Like before, since 7 October, 2023, the resistance has now embarked on the increasing use of ambushes and booby-trap operations of luring Israeli soldiers and targeting Israeli tanks, armored vehicles and bulldozers while firing at them through locally-made, cheap but effective and deadly missiles that resulted in many of these soldiers being killed and badly-injured – numbers in the thousands – while many of the tanks and bulldozers either blown up and/or put out of action.

Towards the end of April onwards, this strategy was reactivated at full length and on different days sniping Israeli soldiers and targeting armoury would rise in multiple and different operations through the Gaza Strip. What is today of major worry to the Israeli army is that these geographical areas which were supposed to be “cleaned up” from Palestinian operatives are becoming active once again which means that for the Israeli army its back to square one.

The Israeli army had literally destroyed many of the major cities, towns, neighborhoods, villages of Gaza not once but many times.
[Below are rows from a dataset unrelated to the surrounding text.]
-- ==== Sys2Proof/Tests/Slice0.lean ====
section
/-! SUPPORT. Tests of the model on small states: the form of commands, steps whose result the spec's text and examples give, and for each statement a state and operands that meet
all of its hypotheses. -/

namespace Sys2Proof.Tests

set_option Elab.async false

open Sys2Proof.Machine

/-- A hub at power-on with some fields set. -/
def hubWith (l : List (Fld × Nat)) : Hub := l.foldl (fun h e => h.set e.1 e.2) hubOff

/-- A block at power-on with some fields set. -/
def blockWith (l : List (Fld × Nat)) : State := { State.reset with hub := hubWith l }

/-- The Quartermaster as master. -/
def qm : Who := ⟨16, 1, false, 0⟩

/-- PF0 as master. -/
def pf0 : Who := ⟨0, 1, false, 0⟩

/-- The 64 bytes of a waybill with some fields: byte, bytes, value. -/
def wbOf (l : List (Nat × Nat × Nat)) : List Byte := l.foldl (fun b e => b.take e.1 ++ toLe e.2.1 e.2.2 ++ b.drop (e.1 + e.2.1)) (List.replicate 64 0)

/-- A hub in M4 in which the given bytes run as the waybill of slot 0 of ring 0, which belongs to PF0. -/
def wbHub (b : List Byte) (l : List (Fld × Nat)) : Hub := { hubWith ((GLB_MODE_CUR, 4) :: l) with hif := ⟨[], [], [⟨0, 0, b, true, 0, none, false, none⟩], 0, (0, 0), 0, [], []⟩ }

/-- A block around a hub. -/
def around (h : Hub) : State := { State.reset with hub := h }

/-- A terminating entry that is not in use, the contract of 128 zero bytes, an originating tunnel that is not in use. -/
def term0 : TermTun :=
  { st := 0, tid := 0, who := qm, typ := 0, tc := 0, policy := 0, depot := false, flow := false, ecnc := false, dep := 0, srcEp := 0, maxpl := 0, cir := 0, rtmo := 0, tspec := [],
    base := 0, win := [], lost := 0, dup := 0, ovf := 0, late := 0, deliv := 0, last := none, rep := 0, gap := false, part := none, rest := none, bufs := [], ceSeq := 0,
    ceCount := 0, ceAt := none, lastAt := 0 }

def con0 : Contract := contractOf (List.replicate 128 0)

def orig0 : OrigTun :=
  { st := 0, tid := 0, con := con0, newCon := none, cut := 0, who := qm, ref := .self, closeRef := .self, nextSeq := 0, credit := 0, sent := 0, colA := 0, colB := 0, astop := false,
    bvalid := false, spread := [], hops := [], oldHops := [], waitMods := [], bakA := none, bakB := none, dests := [], toll := tollFull con0 0 0, shaper := shaperNew con0 0,
    jobs := [], unrestored := false, suspended := false, sampled := 0 }

/-- A hub with terminating entry i, or originating tunnel l. -/
def termHub (t : TermTun) (l : List (Fld × Nat)) : Hub := { hubWith l with tun := { (hubWith l).tun with term := [(5, t)] } }

def origHub (t : OrigTun) (l : List (Fld × Nat)) : Hub := { hubWith l with tun := { (hubWith l).tun with orig := [(5, t)] } }

/-- An empty bale, and one as a queue holds it. -/
def bale0 : Bale := ⟨hdrOf [], []⟩

/-! ## The form of commands: each check refuses an operand that names no part of the hub -/

/-- R8 and the counts of the parts. -/
theorem test_wf_refuses_master : (Instr.wf (.ksLoad ⟨32, 1, false, 0⟩)) = false := by decide +kernel

/-- R8 and the counts of the parts. -/
theorem test_wf_refuses_privilege : (Instr.wf (.timeSet ⟨0, 3, false, 0⟩)) = false := by decide +kernel

/-- R8 and the counts of the parts. -/
theorem test_wf_refuses_port : (Instr.wf (.portReset qm 64)) = false := by decide +kernel

/-- R8 and the counts of the parts. -/
theorem test_wf_refuses_trunk : (Instr.wf (.dreqLost 6)) = false := by decide +kernel

/-- R8 and the counts of the parts. -/
theorem test_wf_refuses_eth : (Instr.wf (.ethLinkDown 14)) = false := by decide +kernel

/-- R8 and the counts of the parts. -/
theorem test_wf_refuses_pcie : (Instr.wf (.pcieLinkDown 16)) = false := by decide +kernel

/-- R8 and the counts of the parts. -/
theorem test_wf_refuses_display : (Instr.wf (.hpdLow 20)) = false := by decide +kernel

/-- R8 and the counts of the parts. -/
theorem test_wf_refuses_usb_host : (Instr.wf (.usbhBabble 36)) = false := by decide +kernel

/-- R8 and the counts of the parts. -/
theorem test_wf_refuses_usb_function : (Instr.wf (.usbfSuspend 38)) = false := by decide +kernel

/-- R8 and the counts of the parts. -/
theorem test_wf_refuses_can : (Instr.wf (.canBusOff 42)) = false := by decide +kernel

/-- R8 and the counts of the parts. -/
theorem test_wf_refuses_uart : (Instr.wf (.uartIdleClose 50)) = false := by decide +kernel

/-- R8 and the counts of the parts. -/
theorem test_wf_refuses_i2c : (Instr.wf (.i2cRequest 58)) = false := by decide +kernel

/-- R8 and the counts of the parts. -/
theorem test_wf_refuses_spi : (Instr.wf (.spiRequest 62)) = false := by decide +kernel

/-- R8 and the counts of the parts. -/
theorem test_wf_refuses_egress : (Instr.wf (.portOvhWrite qm 72 0)) = false := by decide +kernel

/-- R8 and the counts of the parts. -/
theorem test_wf_refuses_island : (Instr.wf (.islandIdleTimer 19)) = false := by decide +kernel

/-- R8 and the counts of the parts. -/
theorem test_wf_refuses_rings : (Instr.wf (.ringResetDone 2048)) = false := by decide +kernel

/-- R8 and the counts of the parts. -/
theorem test_wf_refuses_function : (Instr.wf (.vfReset 16)) = false := by decide +kernel

/-- R8 and the counts of the parts. -/
theorem test_wf_refuses_local_number : (Instr.wf (.replacement 4096)) = false := by decide +kernel

/-- R8 and the counts of the parts. -/
theorem test_wf_refuses_entry : (Instr.wf (.creditTimer 8192)) = false := by decide +kernel

/-- R8 and the counts of the parts. -/
theorem test_wf_refuses_tunnel_id : (Instr.wf (.closeRequest 4194304)) = false := by decide +kernel

/-- R8 and the counts of the parts. -/
theorem test_wf_refuses_hub : (Instr.wf (.lsrAgeOut 1024)) = false := by decide +kernel

/-- R8 and the counts of the parts. -/
theorem test_wf_refuses_colour : (Instr.wf (.rsvCommit 0 16)) = false := by decide +kernel

/-- R8 and the counts of the parts. -/
theorem test_wf_refuses_cell : (Instr.wf (.dwinCellWrite qm 131072)) = false := by decide +kernel

/-- R8 and the counts of the parts. -/
theorem test_wf_refuses_class : (Instr.wf (.swcClsWrite qm 8 0)) = false := by decide +kernel

/-- R8 and the counts of the parts. -/
theorem test_wf_refuses_channel : (Instr.wf (.fastTrip 8)) = false := by decide +kernel

/-- R8 and the counts of the parts. -/
theorem test_wf_refuses_connection : (Instr.wf (.escWatchdog 32)) = false := by decide +kernel

/-- R8 and the counts of the parts. -/
theorem test_wf_refuses_pair : (Instr.wf (.escDiscTimer 8)) = false := by decide +kernel

/-- R8 and the counts of the parts. -/
theorem test_wf_refuses_slot : (Instr.wf (.convoyGuard 256)) = false := by decide +kernel

/-- R8 and the counts of the parts. -/
theorem test_wf_refuses_context : (Instr.wf (.epReset qm 512)) = false := by decide +kernel

/-- R8 and the counts of the parts. -/
theorem test_wf_refuses_half : (Instr.wf (.remoteTimeout 65536)) = false := by decide +kernel

/-- A command whose operands all name parts. -/
theorem test_wf_accepts : (Instr.wf (.portReset qm 63)) = true ∧ (Instr.wf (.rsvCommit 4194303 15)) = true := by decide +kernel

/-! ## Numbers that the spec's text works out -/

/-- A completion to write, for the count of R90's example. -/
def cpl0 : Cpl := { tag := 0, sq := 0, status := 0, opc := 0, sqhead := 0, r0 := 0, r1 := 0, irq := false, cnt := none }

/-- R90: in a ring of 64 entries the completion with count 130 carries PHASE = 1, and count 66, in the same slot, carried 0. -/
theorem test_completion_phase : (cplBytes cpl0 130 64).getD 15 0 = 0x80 ∧ (cplBytes cpl0 66 64).getD 15 0 = 0 ∧ 130 % 64 = 66 % 64 := by decide +kernel

/-- R343: a bank of 4,700 µF charged to 48 V holds 4,653 mJ above 18 V. -/
theorem test_holdup_energy : holdupMj 0x01D6 0x5DC0 180 = 4653 := by decide +kernel

/-- R326: IOP = 4.0 A gives ILIM = 5.00 A. -/
theorem test_ilim : ilimOf 80 = 500 := by decide +kernel

/-- R474: the token for the challenge 0x3C5A_91E0 is 0xC3A5_6E1F; any other word is answered 0x2. -/
theorem test_resume_token : ((hubWith [(ESC_RESUME_CHAL_CHAL, 0x3C5A91E0), (GLB_MODE_CUR, 7)]).resumeRes 0xC3A56E1F true true) = 1
    ∧ ((hubWith [(ESC_RESUME_CHAL_CHAL, 0x3C5A91E0), (GLB_MODE_CUR, 7)]).resumeRes 0xC3A56E1E true true) = 2 := by decide +kernel

/-- R377: an isochronous context of MPS 1,024 and MULT 2 at high speed is charged 3,192 byte times; a second one on its port exceeds 6,000, and on another does not. -/
def camera (port : Nat) : List Byte := [1, 0x31, 0x00, 0x14, 2, 0, 0, 0, BitVec.ofNat 8 port, 0, 0, 0, 0, 0, 0, 0]

theorem test_iso_charge : ctxCharge (camera 4) = 3192 := by decide +kernel

theorem test_iso_budget : budgetUsed [camera 4, camera 4] (ctxBudget (camera 4)) = 6384 ∧ budgetUsed [camera 4, camera 5] (ctxBudget (camera 5)) = 3192 := by decide +kernel

/-- R419: Ferry address 0x0100_0002 selects LB_CS_N[1]. -/
theorem test_ferry_select : fryCs 0x01000002 = 1 := by decide +kernel

/-- R165, R283: a bale of 64 payload bytes on a secured trunk takes 64 + 16 + 4 + 16 + 4 = 104 bytes, unsecured 88. -/
theorem test_wire_length : (hubWith [(TRK_STS_SECURE 0, 1)]).wireLen 0 { bale0 with data := List.replicate 64 0 } = 104
    ∧ hubOff.wireLen 0 { bale0 with data := List.replicate 64 0 } = 88 := by decide +kernel

/-- R238: a 1080p picture in ARGB8888 takes one granule and a 2160p picture four, for two frames of each. -/
theorem test_granules : granules (2 * frameBytes 0x10 1920 1080) = 1 ∧ granules (2 * frameBytes 0x10 3840 2160) = 4 := by decide +kernel

/-- R236: at the default BWPCT the budget admits eight objects of 1,990,656,000 byte/s, and not nine. -/
theorem test_depot_budget : 8 * 1990656000 ≤ hubOff.bwBudget ∧ ¬ (9 * 1990656000 ≤ hubOff.bwBudget) := by decide +kernel

/-- R536: TRK_LOST stands sixth in the table of R309, whose group is 0x09. -/
theorem test_code_trk_lost : ErrCode.trkLost.code = 0x0906 := by decide +kernel

/-- R542: the example addresses of "Register map". -/
theorem test_addresses : aTRK_STS 3 = 0x13104 ∧ aLNT_L_CFG 18 1 = 0x22240 ∧ aPC_STS 7 = 0x51C04 ∧ aSP_CS 59 2 = 0x4B118 ∧ aUSBH_CMD = 0x24810 := by decide +kernel

/-- R116, R118: a header comes back from its bytes, and a sealed header passes its check. -/
theorem test_header : hdrOf (hdrBytes (hdrSeal bale0.hdr)) = hdrSeal bale0.hdr ∧ (hdrSeal bale0.hdr).hcrc = hdrCrc bale0.hdr := by decide +kernel

/-- The CRC-16/CCITT of "123456789" with all ones before it, and its CRC-32C, as both are published (R118, R462). -/
theorem test_crcs : crcBits 16 0x1021 0xFFFF ((([0x31, 0x32, 0x33, 0x34, 0x35, 0x36, 0x37, 0x38, 0x39] : List Nat).map (fun b => bitsMsb b 8)).flatten) = 0x29B1
    ∧ crc32c [0x31, 0x32, 0x33, 0x34, 0x35, 0x36, 0x37, 0x38, 0x39] = 0xE3069283 := by decide +kernel

/-! ## The fabric of "The hub at work": hub 7, hubs 12 and 13, cars 40 to 42 (R194 to R198) -/

/-- A link from one trunk to another at cost 10,000. -/
def lnk (t pt peer : Nat) : LsrAdj := ⟨t, pt, 4, 1, 10000, peer⟩

/-- A record of a hub in M4 that holds its number. -/
def rec4 (n : Nat) (l : List LsrAdj) : Lsr := ⟨n, 1, 0, 2, false, n, 0, 4, false, l⟩

/-- The records of the fabric; serials rise with the numbers. -/
def fabric : List Lsr :=
  [rec4 7 [lnk 0 0 12, lnk 1 0 13], rec4 12 [lnk 0 0 7, lnk 1 0 40, lnk 2 0 41, lnk 3 0 42], rec4 13 [lnk 0 1 7, lnk 1 1 40, lnk 2 1 41, lnk 3 1 42],
   rec4 40 [lnk 0 1 12, lnk 1 1 13], rec4 41 [lnk 0 2 12, lnk 1 2 13], rec4 42 [lnk 0 3 12, lnk 1 3 13]]

/-- The first hop of hub 40 toward hub 7 on a colour, with its cost. -/
def hop40 (k : Nat) : Option (Nat × Nat) :=
  match (treesToward 4 (isLeaf fabric) 7 (allEdges fabric) 4 [])[k]? with
  | some t => match distOf t.dist 40, t.hops.find? (fun x => x.1 == 40) with
    | some d, some (_, e) => some (e.dst, d)
    | _, _ => none
  | none => none

/-- R195, R196: colours 0 to 3 lead hub 40 through 12, 13, 12 and 13, at 20,000, 60,000, 140,000 and 180,000. -/
theorem test_colours : [hop40 0, hop40 1, hop40 2, hop40 3] = [some (12, 20000), some (13, 60000), some (12, 140000), some (13, 180000)] := by decide +kernel

/-- Hub 40 of the fabric. -/
def car40 : Hub := { hubWith [(FAB_NUM_STATE, 2), (FAB_NUM_CUR, 40)] with serial := 40, rt := { hubOff.rt with db := fabric } }

/-- R197, R198: the colour 0 entry toward hub 7 has HOPS 2, EGRESS T0, ALT T1 and COST 20,000. -/
theorem test_book_entry : (mfind (car40.entriesFor (rec4 7 [lnk 0 0 12, lnk 1 0 13])) (7 * 16)) = some (some (0xA0210000, 20000)) := by decide +kernel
They entered places like Khan Younis, Jabalia, Shujaiyia, Nuseirat, Rafah and many more multiple times and declared them free from Palestinian resistance groups but these fighters just continue to emerge as seen recently and to the chagrin and frustration of the Israeli army.

Such frustration has led Israeli politicians like Netanyhu, and arch anti-Palestinian politicians like Itamar Ben-Gvir, Minister of National Security and hated by some Israelis for his extreme rightwing views to call for the re-occupation of Gaza, something that Netanyahu is actively contemplating. The prevailing view that once the army gets into Gaza once again, and on a mass scale, they can never leave! There are many in the army who have long rejected such an idea because they know of the “bloody situation” their soldiers would face.

However, the Israeli government and its army continues to operate under a set of illusions it is refusing to budge away from simply because Hamas and the Palestinian resistance presence is still operating in Gaza and in a robust mode to fight and kill Israeli soldiers and destroy their tanks and military hardware.

This is in addition to the fact the Israel and its army is getting nowhere near to freeing the rest of the hostages and who are likely to die if Israel embarks on a bigger war on Gaza and which Netanyahu and his extremist government are determined to do despite the warnings of the Israeli army which admits the rest of the hostages could die in any bigger military offensive.

Trump in region

Throughout this war there was always one external factor that played a permanent role in fuelling the Israeli genocide of Gaza and that was the United States through its provision of military support to Tel Aviv first under the Joe Biden administration and now under Trump.

If he could be persuaded to stop the supply of weapons to Israel, Netanyahu will finally stop the war on Gaza. Trump is on record, especially when he was running for the White House he would stop the war in Ukraine and Gaza. But will he? First of all, the Israeli lobby is entrenched in the US government.

However, there is one important factor that can pressure the Trump administration and that is the Arab countries. Trump is soon visiting Saudi Arabia and the Gulf countries including Qatar and the United Arab Emirates. If enough pressure can be applied from these quarters then surely the US president can move on the Gaza issue and halt any plans that Netanyahu is concocting for the enclave.

The Trump visit is being made in mid-May and its already played as a “bilateral” tour between the United States and these states whilest focusing on investment. And this is where their influence can be made with investment, economics and politics moving on one pedestal.

So the ball at the present time is in the hands of the Arab Gulf countries!